Stored entries
==*==

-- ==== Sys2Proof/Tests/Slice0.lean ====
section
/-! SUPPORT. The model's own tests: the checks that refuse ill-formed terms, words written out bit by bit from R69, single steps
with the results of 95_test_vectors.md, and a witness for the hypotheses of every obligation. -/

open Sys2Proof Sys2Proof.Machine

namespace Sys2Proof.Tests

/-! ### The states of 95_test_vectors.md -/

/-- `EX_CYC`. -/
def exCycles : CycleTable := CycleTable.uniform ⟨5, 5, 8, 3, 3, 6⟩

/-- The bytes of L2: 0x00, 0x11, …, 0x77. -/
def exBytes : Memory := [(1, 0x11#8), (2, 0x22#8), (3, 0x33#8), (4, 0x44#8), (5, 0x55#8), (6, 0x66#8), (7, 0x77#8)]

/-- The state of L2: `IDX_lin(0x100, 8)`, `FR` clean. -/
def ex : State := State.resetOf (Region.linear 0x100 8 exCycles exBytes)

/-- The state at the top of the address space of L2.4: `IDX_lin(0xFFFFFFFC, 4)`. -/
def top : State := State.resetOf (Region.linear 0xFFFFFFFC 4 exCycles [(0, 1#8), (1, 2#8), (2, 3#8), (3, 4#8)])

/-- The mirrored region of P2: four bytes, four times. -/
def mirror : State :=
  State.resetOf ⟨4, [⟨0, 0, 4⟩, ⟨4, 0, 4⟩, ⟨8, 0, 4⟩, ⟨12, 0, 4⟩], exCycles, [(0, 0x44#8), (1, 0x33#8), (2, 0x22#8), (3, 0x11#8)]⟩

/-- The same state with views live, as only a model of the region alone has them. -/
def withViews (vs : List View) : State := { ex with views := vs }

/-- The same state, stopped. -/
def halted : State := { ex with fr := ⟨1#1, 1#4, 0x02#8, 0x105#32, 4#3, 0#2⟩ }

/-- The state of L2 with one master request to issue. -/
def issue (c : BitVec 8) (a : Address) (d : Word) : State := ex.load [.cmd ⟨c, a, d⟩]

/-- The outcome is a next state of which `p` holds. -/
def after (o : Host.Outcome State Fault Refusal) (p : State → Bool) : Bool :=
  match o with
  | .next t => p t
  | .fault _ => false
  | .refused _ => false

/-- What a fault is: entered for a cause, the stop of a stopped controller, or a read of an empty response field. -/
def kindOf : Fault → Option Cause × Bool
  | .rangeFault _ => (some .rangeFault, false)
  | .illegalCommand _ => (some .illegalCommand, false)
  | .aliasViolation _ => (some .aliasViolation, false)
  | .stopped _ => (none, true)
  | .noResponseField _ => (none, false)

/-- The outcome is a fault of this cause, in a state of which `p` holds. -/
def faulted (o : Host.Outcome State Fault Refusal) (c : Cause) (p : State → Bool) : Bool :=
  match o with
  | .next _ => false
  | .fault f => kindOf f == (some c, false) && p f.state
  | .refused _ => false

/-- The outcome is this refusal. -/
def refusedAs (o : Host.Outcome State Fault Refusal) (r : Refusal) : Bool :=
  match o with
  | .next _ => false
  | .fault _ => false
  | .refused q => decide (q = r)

==*==

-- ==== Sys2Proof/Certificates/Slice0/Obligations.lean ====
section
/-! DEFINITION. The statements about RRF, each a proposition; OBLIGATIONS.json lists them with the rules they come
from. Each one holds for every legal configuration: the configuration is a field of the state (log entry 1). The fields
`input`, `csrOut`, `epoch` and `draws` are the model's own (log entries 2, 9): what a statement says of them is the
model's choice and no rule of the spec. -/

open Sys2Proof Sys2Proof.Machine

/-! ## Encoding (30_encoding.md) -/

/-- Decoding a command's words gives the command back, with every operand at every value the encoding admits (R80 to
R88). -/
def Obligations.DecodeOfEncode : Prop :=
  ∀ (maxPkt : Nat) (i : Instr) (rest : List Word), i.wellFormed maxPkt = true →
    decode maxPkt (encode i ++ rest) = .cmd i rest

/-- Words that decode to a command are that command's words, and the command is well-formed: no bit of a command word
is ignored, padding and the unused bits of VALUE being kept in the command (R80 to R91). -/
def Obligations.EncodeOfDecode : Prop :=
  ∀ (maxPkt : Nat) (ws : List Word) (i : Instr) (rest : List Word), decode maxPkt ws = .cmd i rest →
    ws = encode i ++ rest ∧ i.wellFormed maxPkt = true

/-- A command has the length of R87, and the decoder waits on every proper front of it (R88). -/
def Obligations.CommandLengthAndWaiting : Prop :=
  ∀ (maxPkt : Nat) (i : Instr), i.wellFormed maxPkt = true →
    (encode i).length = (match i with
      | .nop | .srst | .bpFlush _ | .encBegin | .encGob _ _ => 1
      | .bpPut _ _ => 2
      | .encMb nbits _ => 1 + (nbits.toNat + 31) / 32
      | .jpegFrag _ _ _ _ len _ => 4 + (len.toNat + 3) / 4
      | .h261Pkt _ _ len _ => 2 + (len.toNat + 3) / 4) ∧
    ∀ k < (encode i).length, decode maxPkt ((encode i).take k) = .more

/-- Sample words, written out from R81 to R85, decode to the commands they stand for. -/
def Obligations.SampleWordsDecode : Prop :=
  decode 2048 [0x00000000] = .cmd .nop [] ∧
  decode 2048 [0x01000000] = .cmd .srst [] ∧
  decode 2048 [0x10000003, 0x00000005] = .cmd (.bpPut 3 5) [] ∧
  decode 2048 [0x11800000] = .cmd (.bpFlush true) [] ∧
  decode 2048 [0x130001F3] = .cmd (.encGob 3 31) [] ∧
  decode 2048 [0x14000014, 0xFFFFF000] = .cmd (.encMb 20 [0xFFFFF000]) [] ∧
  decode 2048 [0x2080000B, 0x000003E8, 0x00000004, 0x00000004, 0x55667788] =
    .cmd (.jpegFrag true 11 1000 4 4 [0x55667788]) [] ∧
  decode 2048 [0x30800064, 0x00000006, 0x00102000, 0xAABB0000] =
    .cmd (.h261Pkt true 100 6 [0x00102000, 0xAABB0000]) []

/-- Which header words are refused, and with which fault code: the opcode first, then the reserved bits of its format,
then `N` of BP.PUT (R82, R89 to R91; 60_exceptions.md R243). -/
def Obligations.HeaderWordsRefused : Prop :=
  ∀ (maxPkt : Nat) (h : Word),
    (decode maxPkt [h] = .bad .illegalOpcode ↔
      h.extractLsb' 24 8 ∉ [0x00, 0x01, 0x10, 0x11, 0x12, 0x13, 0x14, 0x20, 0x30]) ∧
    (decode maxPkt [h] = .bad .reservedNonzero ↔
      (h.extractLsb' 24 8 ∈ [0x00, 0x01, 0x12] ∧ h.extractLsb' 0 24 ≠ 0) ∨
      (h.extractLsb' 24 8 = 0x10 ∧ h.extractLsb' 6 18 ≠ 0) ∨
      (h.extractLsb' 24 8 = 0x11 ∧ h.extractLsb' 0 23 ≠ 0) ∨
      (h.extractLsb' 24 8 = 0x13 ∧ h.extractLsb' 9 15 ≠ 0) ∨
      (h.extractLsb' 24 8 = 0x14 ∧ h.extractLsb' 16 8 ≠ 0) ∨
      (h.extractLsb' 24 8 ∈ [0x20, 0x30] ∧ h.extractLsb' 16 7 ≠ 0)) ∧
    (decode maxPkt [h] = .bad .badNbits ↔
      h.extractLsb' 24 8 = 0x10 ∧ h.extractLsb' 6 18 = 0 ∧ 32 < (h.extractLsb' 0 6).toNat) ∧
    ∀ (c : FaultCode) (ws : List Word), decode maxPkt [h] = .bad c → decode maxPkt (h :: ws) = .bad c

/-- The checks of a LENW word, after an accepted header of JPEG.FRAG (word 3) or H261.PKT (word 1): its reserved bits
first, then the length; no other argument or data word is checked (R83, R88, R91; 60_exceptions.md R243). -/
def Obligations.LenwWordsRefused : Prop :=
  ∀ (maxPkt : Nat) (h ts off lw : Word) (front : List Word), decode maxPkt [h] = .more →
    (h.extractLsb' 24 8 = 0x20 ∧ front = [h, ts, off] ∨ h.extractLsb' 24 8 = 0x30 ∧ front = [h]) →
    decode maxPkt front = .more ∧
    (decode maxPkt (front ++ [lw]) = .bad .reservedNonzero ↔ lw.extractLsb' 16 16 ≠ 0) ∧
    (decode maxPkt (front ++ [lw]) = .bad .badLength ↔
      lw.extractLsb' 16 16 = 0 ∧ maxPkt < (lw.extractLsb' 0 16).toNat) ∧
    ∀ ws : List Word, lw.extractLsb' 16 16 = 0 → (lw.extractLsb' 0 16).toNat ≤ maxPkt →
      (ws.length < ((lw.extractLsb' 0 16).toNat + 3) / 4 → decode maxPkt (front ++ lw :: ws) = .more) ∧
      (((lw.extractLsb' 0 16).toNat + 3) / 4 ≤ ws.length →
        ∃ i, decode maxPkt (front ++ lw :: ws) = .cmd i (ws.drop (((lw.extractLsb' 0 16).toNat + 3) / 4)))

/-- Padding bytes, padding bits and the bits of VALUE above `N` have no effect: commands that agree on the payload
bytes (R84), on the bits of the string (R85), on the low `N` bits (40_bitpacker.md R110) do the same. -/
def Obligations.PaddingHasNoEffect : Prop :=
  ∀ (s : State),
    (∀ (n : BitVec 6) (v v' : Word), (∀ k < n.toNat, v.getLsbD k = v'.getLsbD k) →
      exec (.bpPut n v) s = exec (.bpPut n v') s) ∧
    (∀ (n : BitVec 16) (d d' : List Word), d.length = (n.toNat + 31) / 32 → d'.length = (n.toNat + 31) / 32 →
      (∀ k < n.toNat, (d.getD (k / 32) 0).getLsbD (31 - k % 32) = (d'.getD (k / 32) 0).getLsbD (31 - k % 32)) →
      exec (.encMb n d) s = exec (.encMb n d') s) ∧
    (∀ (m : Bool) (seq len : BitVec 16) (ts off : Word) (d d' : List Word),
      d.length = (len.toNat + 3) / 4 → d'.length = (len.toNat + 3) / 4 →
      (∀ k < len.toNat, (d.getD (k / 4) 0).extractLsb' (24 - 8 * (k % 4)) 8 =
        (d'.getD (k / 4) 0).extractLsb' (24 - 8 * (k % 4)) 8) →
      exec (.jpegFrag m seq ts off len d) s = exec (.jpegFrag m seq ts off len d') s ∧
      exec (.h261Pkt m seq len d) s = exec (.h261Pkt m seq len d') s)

==*==

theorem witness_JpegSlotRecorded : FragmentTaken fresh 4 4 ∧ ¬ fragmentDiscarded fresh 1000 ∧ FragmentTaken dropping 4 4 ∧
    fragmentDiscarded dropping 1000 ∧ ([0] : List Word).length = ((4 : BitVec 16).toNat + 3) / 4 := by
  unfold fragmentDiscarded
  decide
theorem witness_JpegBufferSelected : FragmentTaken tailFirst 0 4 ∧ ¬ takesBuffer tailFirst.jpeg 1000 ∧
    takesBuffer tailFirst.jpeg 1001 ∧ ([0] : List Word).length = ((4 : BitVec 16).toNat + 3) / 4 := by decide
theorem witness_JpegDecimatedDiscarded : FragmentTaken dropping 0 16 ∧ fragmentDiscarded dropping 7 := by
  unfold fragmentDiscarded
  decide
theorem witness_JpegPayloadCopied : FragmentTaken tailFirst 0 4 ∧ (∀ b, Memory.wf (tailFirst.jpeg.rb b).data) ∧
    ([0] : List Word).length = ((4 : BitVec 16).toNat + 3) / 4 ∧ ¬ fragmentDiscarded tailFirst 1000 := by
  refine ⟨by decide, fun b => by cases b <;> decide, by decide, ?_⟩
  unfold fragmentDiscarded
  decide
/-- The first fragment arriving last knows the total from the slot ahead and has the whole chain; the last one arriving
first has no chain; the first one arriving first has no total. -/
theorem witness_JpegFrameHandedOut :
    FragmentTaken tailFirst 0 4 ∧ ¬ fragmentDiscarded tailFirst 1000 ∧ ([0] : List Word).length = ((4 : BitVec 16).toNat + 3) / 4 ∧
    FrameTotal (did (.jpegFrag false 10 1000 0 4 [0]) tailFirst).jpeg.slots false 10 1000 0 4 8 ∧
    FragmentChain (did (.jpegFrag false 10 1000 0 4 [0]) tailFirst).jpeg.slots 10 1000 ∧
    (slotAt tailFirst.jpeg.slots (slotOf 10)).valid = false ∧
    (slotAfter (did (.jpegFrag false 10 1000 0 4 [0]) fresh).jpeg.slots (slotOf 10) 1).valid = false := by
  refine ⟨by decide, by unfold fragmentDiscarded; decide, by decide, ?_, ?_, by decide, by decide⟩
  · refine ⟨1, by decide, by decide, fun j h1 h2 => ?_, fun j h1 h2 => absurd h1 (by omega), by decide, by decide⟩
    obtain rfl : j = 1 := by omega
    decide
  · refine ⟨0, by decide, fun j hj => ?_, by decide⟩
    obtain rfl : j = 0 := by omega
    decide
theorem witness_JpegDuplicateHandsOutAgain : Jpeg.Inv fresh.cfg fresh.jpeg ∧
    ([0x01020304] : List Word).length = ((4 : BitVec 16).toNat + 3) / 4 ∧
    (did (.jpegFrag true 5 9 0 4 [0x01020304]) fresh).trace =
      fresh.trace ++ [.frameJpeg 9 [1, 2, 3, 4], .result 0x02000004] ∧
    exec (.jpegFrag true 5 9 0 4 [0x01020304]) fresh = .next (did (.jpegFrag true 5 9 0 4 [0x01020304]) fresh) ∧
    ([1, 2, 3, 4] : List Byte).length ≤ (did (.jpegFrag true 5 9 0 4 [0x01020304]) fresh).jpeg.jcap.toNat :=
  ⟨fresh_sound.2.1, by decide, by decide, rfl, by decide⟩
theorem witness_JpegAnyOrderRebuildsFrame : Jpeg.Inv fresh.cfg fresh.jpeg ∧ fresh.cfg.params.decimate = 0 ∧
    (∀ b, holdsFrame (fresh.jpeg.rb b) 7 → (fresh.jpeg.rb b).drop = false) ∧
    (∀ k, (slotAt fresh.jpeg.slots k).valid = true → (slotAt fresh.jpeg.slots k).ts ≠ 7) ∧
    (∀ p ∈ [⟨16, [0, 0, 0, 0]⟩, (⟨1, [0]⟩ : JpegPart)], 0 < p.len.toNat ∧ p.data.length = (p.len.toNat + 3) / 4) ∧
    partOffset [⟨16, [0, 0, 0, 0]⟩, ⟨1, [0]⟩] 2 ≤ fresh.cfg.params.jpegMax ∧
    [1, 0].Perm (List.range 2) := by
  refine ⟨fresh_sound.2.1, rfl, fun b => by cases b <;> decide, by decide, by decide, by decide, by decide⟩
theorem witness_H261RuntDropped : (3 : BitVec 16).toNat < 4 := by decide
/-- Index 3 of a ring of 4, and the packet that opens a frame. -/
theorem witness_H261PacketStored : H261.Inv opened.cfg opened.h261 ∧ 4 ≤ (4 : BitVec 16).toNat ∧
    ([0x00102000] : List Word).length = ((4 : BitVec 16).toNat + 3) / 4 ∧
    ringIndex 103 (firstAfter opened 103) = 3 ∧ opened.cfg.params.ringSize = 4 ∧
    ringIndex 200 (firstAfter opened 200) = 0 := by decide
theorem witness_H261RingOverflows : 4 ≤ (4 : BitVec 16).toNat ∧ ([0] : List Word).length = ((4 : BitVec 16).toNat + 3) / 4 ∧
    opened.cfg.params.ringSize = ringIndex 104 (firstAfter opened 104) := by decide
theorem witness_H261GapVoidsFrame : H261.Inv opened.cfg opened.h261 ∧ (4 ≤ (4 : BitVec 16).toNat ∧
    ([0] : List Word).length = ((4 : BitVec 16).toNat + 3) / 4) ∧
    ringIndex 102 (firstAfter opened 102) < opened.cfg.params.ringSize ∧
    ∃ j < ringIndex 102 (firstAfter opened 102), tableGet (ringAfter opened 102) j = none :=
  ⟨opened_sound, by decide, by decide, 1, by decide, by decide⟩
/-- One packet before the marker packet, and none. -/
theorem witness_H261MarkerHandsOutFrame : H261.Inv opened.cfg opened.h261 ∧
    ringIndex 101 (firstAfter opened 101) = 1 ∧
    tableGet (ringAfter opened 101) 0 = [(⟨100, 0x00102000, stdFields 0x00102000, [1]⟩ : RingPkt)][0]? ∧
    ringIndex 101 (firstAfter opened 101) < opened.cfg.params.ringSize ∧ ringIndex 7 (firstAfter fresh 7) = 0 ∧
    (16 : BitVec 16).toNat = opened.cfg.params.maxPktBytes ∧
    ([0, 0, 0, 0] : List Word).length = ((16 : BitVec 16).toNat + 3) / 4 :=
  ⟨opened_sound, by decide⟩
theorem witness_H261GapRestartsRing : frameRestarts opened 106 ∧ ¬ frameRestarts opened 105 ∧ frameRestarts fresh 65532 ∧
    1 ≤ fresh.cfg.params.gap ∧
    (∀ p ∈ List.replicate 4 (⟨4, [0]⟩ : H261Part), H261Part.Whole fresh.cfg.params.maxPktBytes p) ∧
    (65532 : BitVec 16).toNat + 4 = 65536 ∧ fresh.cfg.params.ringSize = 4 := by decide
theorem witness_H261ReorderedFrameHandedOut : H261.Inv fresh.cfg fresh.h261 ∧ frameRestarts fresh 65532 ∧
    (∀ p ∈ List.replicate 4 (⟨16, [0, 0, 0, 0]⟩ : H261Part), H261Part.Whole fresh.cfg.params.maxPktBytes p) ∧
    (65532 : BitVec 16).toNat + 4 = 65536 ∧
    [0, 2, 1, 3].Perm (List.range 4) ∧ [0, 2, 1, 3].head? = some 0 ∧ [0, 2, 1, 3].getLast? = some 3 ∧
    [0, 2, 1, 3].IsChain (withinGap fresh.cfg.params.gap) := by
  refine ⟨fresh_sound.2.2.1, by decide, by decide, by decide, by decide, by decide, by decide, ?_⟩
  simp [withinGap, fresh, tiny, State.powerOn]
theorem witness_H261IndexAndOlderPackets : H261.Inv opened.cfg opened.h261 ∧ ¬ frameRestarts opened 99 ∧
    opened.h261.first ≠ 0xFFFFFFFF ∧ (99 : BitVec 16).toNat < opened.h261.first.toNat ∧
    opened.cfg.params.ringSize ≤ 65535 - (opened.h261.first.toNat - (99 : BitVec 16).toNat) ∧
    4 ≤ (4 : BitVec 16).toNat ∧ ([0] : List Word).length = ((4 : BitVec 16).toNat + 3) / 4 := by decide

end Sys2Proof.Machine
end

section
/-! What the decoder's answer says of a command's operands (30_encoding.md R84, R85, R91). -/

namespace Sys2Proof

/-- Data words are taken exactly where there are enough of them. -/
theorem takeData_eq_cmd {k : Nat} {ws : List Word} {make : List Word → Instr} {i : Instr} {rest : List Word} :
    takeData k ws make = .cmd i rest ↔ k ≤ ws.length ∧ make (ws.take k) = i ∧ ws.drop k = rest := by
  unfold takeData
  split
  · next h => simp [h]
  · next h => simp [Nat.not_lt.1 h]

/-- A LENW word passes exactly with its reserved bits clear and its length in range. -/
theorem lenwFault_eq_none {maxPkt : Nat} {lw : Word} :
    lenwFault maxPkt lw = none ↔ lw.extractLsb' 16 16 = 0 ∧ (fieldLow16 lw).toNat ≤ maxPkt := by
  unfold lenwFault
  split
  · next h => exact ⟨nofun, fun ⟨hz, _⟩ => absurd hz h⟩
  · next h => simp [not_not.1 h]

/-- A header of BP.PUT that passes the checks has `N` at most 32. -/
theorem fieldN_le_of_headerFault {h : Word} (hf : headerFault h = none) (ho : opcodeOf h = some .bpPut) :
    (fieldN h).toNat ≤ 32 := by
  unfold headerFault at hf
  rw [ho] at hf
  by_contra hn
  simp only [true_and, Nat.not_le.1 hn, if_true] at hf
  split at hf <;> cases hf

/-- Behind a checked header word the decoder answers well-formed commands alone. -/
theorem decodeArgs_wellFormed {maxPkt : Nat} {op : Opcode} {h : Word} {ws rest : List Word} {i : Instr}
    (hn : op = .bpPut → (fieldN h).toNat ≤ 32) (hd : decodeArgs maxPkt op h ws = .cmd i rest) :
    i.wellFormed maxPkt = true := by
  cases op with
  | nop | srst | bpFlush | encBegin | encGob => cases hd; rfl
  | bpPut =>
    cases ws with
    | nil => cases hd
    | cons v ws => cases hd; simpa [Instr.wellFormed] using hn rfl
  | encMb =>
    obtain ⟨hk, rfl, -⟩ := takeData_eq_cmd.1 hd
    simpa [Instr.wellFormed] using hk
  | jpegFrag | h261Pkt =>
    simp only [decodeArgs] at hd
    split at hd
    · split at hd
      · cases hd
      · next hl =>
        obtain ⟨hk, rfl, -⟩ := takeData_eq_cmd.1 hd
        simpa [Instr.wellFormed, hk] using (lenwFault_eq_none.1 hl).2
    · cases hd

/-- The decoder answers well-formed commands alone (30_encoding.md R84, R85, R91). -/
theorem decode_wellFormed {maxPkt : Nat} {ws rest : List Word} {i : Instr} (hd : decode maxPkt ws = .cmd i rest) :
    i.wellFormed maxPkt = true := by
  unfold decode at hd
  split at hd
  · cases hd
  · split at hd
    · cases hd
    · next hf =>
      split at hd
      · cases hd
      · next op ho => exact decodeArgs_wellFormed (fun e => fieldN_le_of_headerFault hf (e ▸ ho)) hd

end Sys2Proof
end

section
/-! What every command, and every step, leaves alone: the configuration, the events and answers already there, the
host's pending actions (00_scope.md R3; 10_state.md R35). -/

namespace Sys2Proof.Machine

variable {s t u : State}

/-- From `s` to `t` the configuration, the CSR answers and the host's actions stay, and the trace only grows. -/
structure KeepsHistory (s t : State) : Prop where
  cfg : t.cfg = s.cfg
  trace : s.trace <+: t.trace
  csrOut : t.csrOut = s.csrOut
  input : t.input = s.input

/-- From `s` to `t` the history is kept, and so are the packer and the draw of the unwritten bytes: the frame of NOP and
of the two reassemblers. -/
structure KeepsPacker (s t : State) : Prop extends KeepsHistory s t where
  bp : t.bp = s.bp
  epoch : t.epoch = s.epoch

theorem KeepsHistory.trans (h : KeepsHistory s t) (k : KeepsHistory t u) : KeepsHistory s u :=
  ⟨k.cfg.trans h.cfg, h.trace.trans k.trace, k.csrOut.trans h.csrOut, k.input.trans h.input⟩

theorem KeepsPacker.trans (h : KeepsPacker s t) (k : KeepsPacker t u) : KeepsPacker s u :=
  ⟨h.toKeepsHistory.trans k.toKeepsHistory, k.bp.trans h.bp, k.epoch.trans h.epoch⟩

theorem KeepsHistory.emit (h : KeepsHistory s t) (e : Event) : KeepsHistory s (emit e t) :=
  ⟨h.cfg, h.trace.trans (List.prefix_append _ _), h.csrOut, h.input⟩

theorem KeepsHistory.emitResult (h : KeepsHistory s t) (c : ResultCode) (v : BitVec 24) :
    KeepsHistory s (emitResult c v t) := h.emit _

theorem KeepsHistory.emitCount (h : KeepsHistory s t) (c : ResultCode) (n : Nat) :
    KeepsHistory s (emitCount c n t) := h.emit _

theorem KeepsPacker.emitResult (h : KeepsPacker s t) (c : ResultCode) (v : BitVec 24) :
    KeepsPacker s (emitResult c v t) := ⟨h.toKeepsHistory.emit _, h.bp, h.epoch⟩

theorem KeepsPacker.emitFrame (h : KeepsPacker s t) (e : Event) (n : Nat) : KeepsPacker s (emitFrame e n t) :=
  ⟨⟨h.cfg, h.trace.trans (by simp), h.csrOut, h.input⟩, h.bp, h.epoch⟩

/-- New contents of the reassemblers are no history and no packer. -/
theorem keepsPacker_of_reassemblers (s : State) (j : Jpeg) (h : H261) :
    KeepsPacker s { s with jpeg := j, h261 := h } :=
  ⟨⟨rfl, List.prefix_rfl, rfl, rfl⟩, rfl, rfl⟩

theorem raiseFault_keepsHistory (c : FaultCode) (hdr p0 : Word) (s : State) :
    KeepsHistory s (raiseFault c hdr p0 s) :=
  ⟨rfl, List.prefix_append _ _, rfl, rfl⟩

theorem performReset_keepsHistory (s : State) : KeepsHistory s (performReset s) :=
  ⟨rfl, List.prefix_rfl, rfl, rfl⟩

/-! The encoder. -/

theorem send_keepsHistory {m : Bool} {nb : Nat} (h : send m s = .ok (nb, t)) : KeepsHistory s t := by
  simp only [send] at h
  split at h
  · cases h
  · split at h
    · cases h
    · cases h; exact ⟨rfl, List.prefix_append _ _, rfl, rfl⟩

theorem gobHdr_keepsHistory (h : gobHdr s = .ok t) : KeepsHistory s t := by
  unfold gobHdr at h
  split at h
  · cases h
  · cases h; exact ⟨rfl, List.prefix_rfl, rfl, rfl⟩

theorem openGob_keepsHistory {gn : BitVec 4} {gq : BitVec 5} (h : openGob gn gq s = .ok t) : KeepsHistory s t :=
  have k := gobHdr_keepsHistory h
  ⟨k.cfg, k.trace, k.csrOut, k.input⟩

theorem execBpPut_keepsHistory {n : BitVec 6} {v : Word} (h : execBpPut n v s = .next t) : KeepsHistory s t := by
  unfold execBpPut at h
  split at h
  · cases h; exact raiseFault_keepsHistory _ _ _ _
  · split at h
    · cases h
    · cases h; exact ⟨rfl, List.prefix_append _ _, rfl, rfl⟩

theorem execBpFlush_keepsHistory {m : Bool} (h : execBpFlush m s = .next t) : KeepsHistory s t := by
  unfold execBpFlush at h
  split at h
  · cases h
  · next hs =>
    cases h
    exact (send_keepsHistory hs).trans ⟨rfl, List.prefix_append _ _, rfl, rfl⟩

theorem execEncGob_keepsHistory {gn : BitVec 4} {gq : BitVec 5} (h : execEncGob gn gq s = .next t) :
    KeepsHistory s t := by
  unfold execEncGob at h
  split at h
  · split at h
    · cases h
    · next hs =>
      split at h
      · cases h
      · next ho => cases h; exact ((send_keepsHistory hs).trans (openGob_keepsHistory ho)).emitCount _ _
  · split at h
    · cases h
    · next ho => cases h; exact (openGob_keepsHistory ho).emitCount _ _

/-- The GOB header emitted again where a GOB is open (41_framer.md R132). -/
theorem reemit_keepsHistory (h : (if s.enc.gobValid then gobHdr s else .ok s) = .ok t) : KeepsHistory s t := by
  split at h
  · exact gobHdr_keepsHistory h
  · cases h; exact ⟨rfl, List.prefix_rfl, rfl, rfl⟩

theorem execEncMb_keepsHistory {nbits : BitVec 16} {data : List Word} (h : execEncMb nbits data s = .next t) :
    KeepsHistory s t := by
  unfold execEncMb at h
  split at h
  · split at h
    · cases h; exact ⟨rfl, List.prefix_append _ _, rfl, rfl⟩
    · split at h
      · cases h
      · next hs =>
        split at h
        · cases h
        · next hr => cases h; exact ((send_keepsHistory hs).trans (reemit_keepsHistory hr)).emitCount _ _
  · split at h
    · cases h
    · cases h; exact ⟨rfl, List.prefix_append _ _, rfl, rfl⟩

==*==

◆ **PROBLEM STATEMENT**: What you return should be exactly the lines above, starting at the one with "-- ==== Sys2Proof/Tests/Slice0.lean" and ending at the one with "fault of this", and nothing else.

◆ **THE COMPLETED TASK**:
-- ==== Sys2Proof/Tests/Slice0.lean ====
section
/-! SUPPORT. The model's own tests: the checks that refuse ill-formed terms, words written out bit by bit from R69, single steps
with the results of 95_test_vectors.md, and a witness for the hypotheses of every obligation. -/

open Sys2Proof Sys2Proof.Machine

namespace Sys2Proof.Tests

/-! ### The states of 95_test_vectors.md -/

/-- `EX_CYC`. -/
def exCycles : CycleTable := CycleTable.uniform ⟨5, 5, 8, 3, 3, 6⟩

/-- The bytes of L2: 0x00, 0x11, …, 0x77. -/
def exBytes : Memory := [(1, 0x11#8), (2, 0x22#8), (3, 0x33#8), (4, 0x44#8), (5, 0x55#8), (6, 0x66#8), (7, 0x77#8)]

/-- The state of L2: `IDX_lin(0x100, 8)`, `FR` clean. -/
def ex : State := State.resetOf (Region.linear 0x100 8 exCycles exBytes)

/-- The state at the top of the address space of L2.4: `IDX_lin(0xFFFFFFFC, 4)`. -/
def top : State := State.resetOf (Region.linear 0xFFFFFFFC 4 exCycles [(0, 1#8), (1, 2#8), (2, 3#8), (3, 4#8)])

/-- The mirrored region of P2: four bytes, four times. -/
def mirror : State :=
  State.resetOf ⟨4, [⟨0, 0, 4⟩, ⟨4, 0, 4⟩, ⟨8, 0, 4⟩, ⟨12, 0, 4⟩], exCycles, [(0, 0x44#8), (1, 0x33#8), (2, 0x22#8), (3, 0x11#8)]⟩

/-- The same state with views live, as only a model of the region alone has them. -/
def withViews (vs : List View) : State := { ex with views := vs }

/-- The same state, stopped. -/
def halted : State := { ex with fr := ⟨1#1, 1#4, 0x02#8, 0x105#32, 4#3, 0#2⟩ }

/-- The state of L2 with one master request to issue. -/
def issue (c : BitVec 8) (a : Address) (d : Word) : State := ex.load [.cmd ⟨c, a, d⟩]

/-- The outcome is a next state of which `p` holds. -/
def after (o : Host.Outcome State Fault Refusal) (p : State → Bool) : Bool :=
  match o with
  | .next t => p t
  | .fault _ => false
  | .refused _ => false

/-- What a fault is: entered for a cause, the stop of a stopped controller, or a read of an empty response field. -/
def kindOf : Fault → Option Cause × Bool
  | .rangeFault _ => (some .rangeFault, false)
  | .illegalCommand _ => (some .illegalCommand, false)
  | .aliasViolation _ => (some .aliasViolation, false)
  | .stopped _ => (none, true)
  | .noResponseField _ => (none, false)

/-- The outcome is a fault of this cause, in a state of which `p` holds. -/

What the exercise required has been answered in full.